Elle a commencé par vendre quelques pièces chinées sur Ebay pour aujourd’hui développer sa propre marque, Sézane. A seulement 29 ans, Morgane Sézalory compte déjà presque 200 000 fidèles en ligne et nous réserve encore bien des surprises. 

Où as-tu grandi ?

J’ai grandi à Kinshasa au Zaïre, et à l’âge de 5 ans, on est revenus vivre en France en banlieue parisienne, à la Garenne-Colombes.

D’où t’est venu ce goût pour la création ?

A 15 ans, j’ai passé une année aux USA et un an après mon retour j’ai décidé de passer mon bac en candidat libre, parce que j’avais vraiment du mal à me refaire au système « normal » après avoir vécu une telle expérience.

J’ai choisi de passer un bac littéraire option Arts-Plastiques pour avoir quelques points de plus, sachant que je n’avais jamais touché à un crayon ou un appareil photo de ma vie ! Finalement, en préparant mon dossier, je me suis éclatée, j’ai eu 19/20 à cette épreuve et ça m’a complètement ouverte à l’idée de choisir un parcours artistique – sinon je serais sûrement partie sur un parcours plus académique comme ma famille.

J’ai mis les vêtements en vente sur Ebay et ils sont partis comme des petits pains.

Pourtant, finalement tu n’as pas fait d’études ?

Non ! Après avoir eu mon bac, j’ai commencé à réfléchir à ce que je souhaitais vraiment faire et regarder les écoles d’art appliqués mais c’était très difficile d’entrer dans les écoles publiques qui me plaisaient sans avoir eu d’entraînement avant, et les écoles privées étaient chères. Surtout que je sentais bien que j’avais un don pour composer mais par contre je n’avais aucune idée précise de ce que je voulais faire. Pendant cette année, j’ai donc enchaîné les petits boulots. Et il se trouve que ma sœur est partie à Londres en laissant trois énormes sacs de fringues vintage. Chiner, c’était un peu la culture familiale. 

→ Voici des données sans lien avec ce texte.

/-! ### The quantizer -/

/-- QUANT (44_quantizer R241 to R249, 30_encoding R111): the histogram, the candidate order, the greedy pass, the
fill pass and the black padding as folds over the candidates, the index table, the frame and the RGBA rendering;
the errors 0x16, 0x46, 0x38 in order. -/
def Obligations.QuantReducesThePalette : Prop :=
  ∀ (s : State) (fd fa bb K : Nat) (P : Frame), fd < s.nFslot → fa < s.nFslot → bb < s.nBslot →
    s.mem.frame? fa = some P → P.wf s.params = true → K = s.arg0.toNat → 1 ≤ K → K ≤ 256 →
    (P.depth ≠ .d8 → exec (.quant fd fa bb) s = .next (raise .depthNotAccepted s)) ∧
    (P.depth = .d8 → s.params.bufCap < 4 * P.w * P.h →
      exec (.quant fd fa bb) s = .next (raise .capacityExceeded s)) ∧
    (P.depth = .d8 → 4 * P.w * P.h ≤ s.params.bufCap → (∃ v ∈ P.data, P.palLen ≤ v) →
      exec (.quant fd fa bb) s = .next (raise .indexWithoutColour s)) ∧
    (P.depth = .d8 → 4 * P.w * P.h ≤ s.params.bufCap → (∀ v ∈ P.data, v < P.palLen) →
      ∃ (cand hist lut data : List Nat) (np : List Colour) (rgba : Buffer),
        exec (.quant fd fa bb) s = .next (succeed (((s.setFrame fd
          { w := P.w, h := P.h, depth := .d8, pal := np, data := data }).setBuf bb rgba).setTables hist lut)) ∧
        (hist.length = 256 ∧ ∀ i < 256, hist[i]? = some (P.data.count i)) ∧
        cand.Perm (List.range P.palLen) ∧
        cand.Pairwise (fun i j => P.data.count j < P.data.count i ∨ (P.data.count i = P.data.count j ∧ i < j)) ∧
        (∀ greedy fill : List Colour, ∀ colours : List Colour,
          colours = cand.map (fun i => P.pal.getD i { r := 0, g := 0, b := 0 }) →
          greedy = colours.foldl (fun acc c =>
            if acc.length < K ∧ ∀ q ∈ acc, 4000 < d2 c q then acc ++ [c] else acc) [] →
          fill = colours.foldl (fun acc c => if acc.length < K ∧ c ∉ acc then acc ++ [c] else acc) greedy →
          np = fill ++ List.replicate (K - fill.length) { r := 0, g := 0, b := 0 }) ∧
        np.length = K ∧
        lut.length = 256 ∧ (∀ i, P.palLen ≤ i → i < 256 → lut[i]? = some 0) ∧
        (∀ (i : Nat) (c : Colour), P.pal[i]? = some c → ∃ (j : Nat) (q : Colour), lut[i]? = some j ∧ np[j]? = some q ∧
          ∀ (j' : Nat) (q' : Colour), np[j']? = some q' → d2 c q ≤ d2 c q' ∧ (j' < j → d2 c q < d2 c q')) ∧
        data.length = P.data.length ∧
        (∀ (a v : Nat), P.data[a]? = some v → data[a]? = lut[v]?) ∧
        rgba.length = 4 * P.w * P.h ∧
        ∀ (a v : Nat) (q : Colour), data[a]? = some v → np[v]? = some q →
          rgba[4 * a]? = some q.r ∧ rgba[4 * a + 1]? = some q.g ∧ rgba[4 * a + 2]? = some q.b ∧
          rgba[4 * a + 3]? = some 0xFF)
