/-- An embedded container hides the payload (43_stego R213, R216). -/
theorem hiddenBytes_embedBytes : hiddenBytes hw b P.length (embedBytes hw b C P) = P := by
  refine buffer_eq_of_bits (length_hiddenBytes ..) fun t ht => ?_
  rw [length_hiddenBytes] at ht
  rw [getLsbD_hiddenBytes hb hb' _ ht, embedBytes_payload_bit hb hb' hfit (ht.trans_le (le_ceilDiv_mul _ hb)),
    decide_eq_true ht, Bool.true_and]

end

/-- What EMBED hides, EXTRACT reads back, with both checks of R217 passed (43_stego R218). -/
theorem extract_of_embed {hw : HeaderWidth} {b : Nat} {C P Y : Buffer} (hb : 1 ≤ b) (hb' : b < 8)
    (h : embed hw b C P = .ok Y) : extract hw b Y = .ok P := by
  obtain ⟨hL, hfit, rfl⟩ := embed_ok.mp h
  have hstated := statedLength_embedBytes hb hb' hfit hL
  rw [extract_ok, hstated, length_embedBytes, hiddenBytes_embedBytes hb hb' hfit]
  exact ⟨(Nat.le_add_right ..).trans hfit, hfit, rfl⟩

/-- Settles O53: EMBED committed its container, from which EXTRACT commits the payload by `extract_of_embed`. -/
theorem extractOfEmbedIsThePayload : Obligations.ExtractOfEmbedIsThePayload := by
  intro s t bd ba bb be imm3 P hP hbe he herr
  obtain ⟨_, hcommit, rfl⟩ := committed_of_success he herr
  cases hcommit with
  | @embed _ _ _ _ _ C P' Y hd _ hP' ho hr =>
    obtain rfl := Option.some.inj (hP.symm.trans hP')
    obtain ⟨hb, hb'⟩ := bitsPerByte_of_imm3Legal ho
    have hbe' : be < (succeed (s.setBuf bd Y)).nBslot := (setBuf_nBslot s bd Y).symm ▸ hbe
    have hY : (succeed (s.setBuf bd Y)).mem.buf? bd = some Y := setBuf_buf?_same _ _ _ hd
    exact ⟨_, exec_of_committed (.extract hbe' hY ho (extract_of_embed hb hb' hr)), rfl, setBuf_buf?_same _ _ _ hbe'⟩

end Sys2Proof.Machine

/-! PROOFS. What a successful QUANT commits, its counters and the colours it keeps (spec 44_quantizer R242 to R250). -/

namespace Sys2Proof.Machine

/-- A QUANT that ends without an error passed its checks on the source, and its commit is the next state (R241). -/
theorem quantCommit_of_success {s t : State} {fd fa bb : Nat} {P : Frame} (hp : s.mem.frame? fa = some P)
    (he : exec (.quant fd fa bb) s = .next t) (herr : t.status.err = false) :
    fd < s.nFslot ∧ 1 ≤ s.arg0.toNat ∧ P.depth = .d8 ∧ t = succeed (quantCommit s fd bb P s.arg0.toNat) := by
  obtain ⟨_, hcommit, rfl⟩ := committed_of_success he herr
  cases hcommit with
  | quant hf _ hp' ho hd =>
    obtain rfl := Option.some.inj (hp.symm.trans hp')
    exact ⟨hf, ho.1, hd, rfl⟩

/-- A well-formed 8-bit frame has a palette, and bytes as samples (10_state R31). -/
theorem bounds_of_wf_d8 {p : Params} {P : Frame} (h : P.wf p = true) (hd : P.depth = .d8) :
    1 ≤ P.palLen ∧ P.palLen ≤ 256 ∧ ∀ v ∈ P.data, v < 256 := by
  obtain ⟨-, -, -, hpal, -, hdata⟩ := frame_wf_iff.mp h
  rw [hd] at hpal hdata
  exact ⟨hpal.1, hpal.2, hdata⟩

/-! ### The counters -/

theorem sum_tab (n : Nat) (f : Nat → Nat) : (tab n f).sum = ∑ i ∈ Finset.range n, f i := rfl

/-- Every sample is counted once (R242). -/
theorem sum_histogram {data : List Nat} (h : ∀ v ∈ data, v < 256) : (histogram data).sum = data.length :=
  calc (histogram data).sum
    _ = ∑ i ∈ Finset.range 256, data.count i := sum_tab 256 _
    _ = ∑ i ∈ Finset.range 256, (data : Multiset Nat).count i := by simp only [Multiset.coe_count]
    _ = data.length := Multiset.sum_count_eq_card fun v hv => Finset.mem_range.mpr (h v hv)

A l’époque, c’était vraiment les débuts d’internet et d’Ebay, on commençait tout juste à acheter en ligne. Pour une fille comme moi, Ebay US, c’était une mine d’or ! Du coup, j’ai pris ses fringues, je les ai rafistolées et je les ai prises en photo pour me faire de l’argent de poche… Et sans m’en rendre compte, j’ai mis les pièces en valeur. A l’époque, on n’avait pas de super appareils photo, du coup les gens mettaient des photos peu valorisantes, prises dans le noir. Moi je me suis juste dit que si je prenais la photo près d’une fenêtre ce serait mieux. Donc j’ai mis les vêtements en vente sur Ebay France et ils sont partis comme des petits pains.

Et puis, à un moment donné, comme je ne trouvais toujours pas d’école pour l’année suivante et que ça me plaisait bien de faire ça, je me suis mise à chiner et j’ai continué.

Tu gagnais ta vie comme ça ?

Oui, je gagnais un vrai salaire supérieur à un petit boulot d’étudiante ! Ça m’a permis d’auto-financer la suite de l’aventure.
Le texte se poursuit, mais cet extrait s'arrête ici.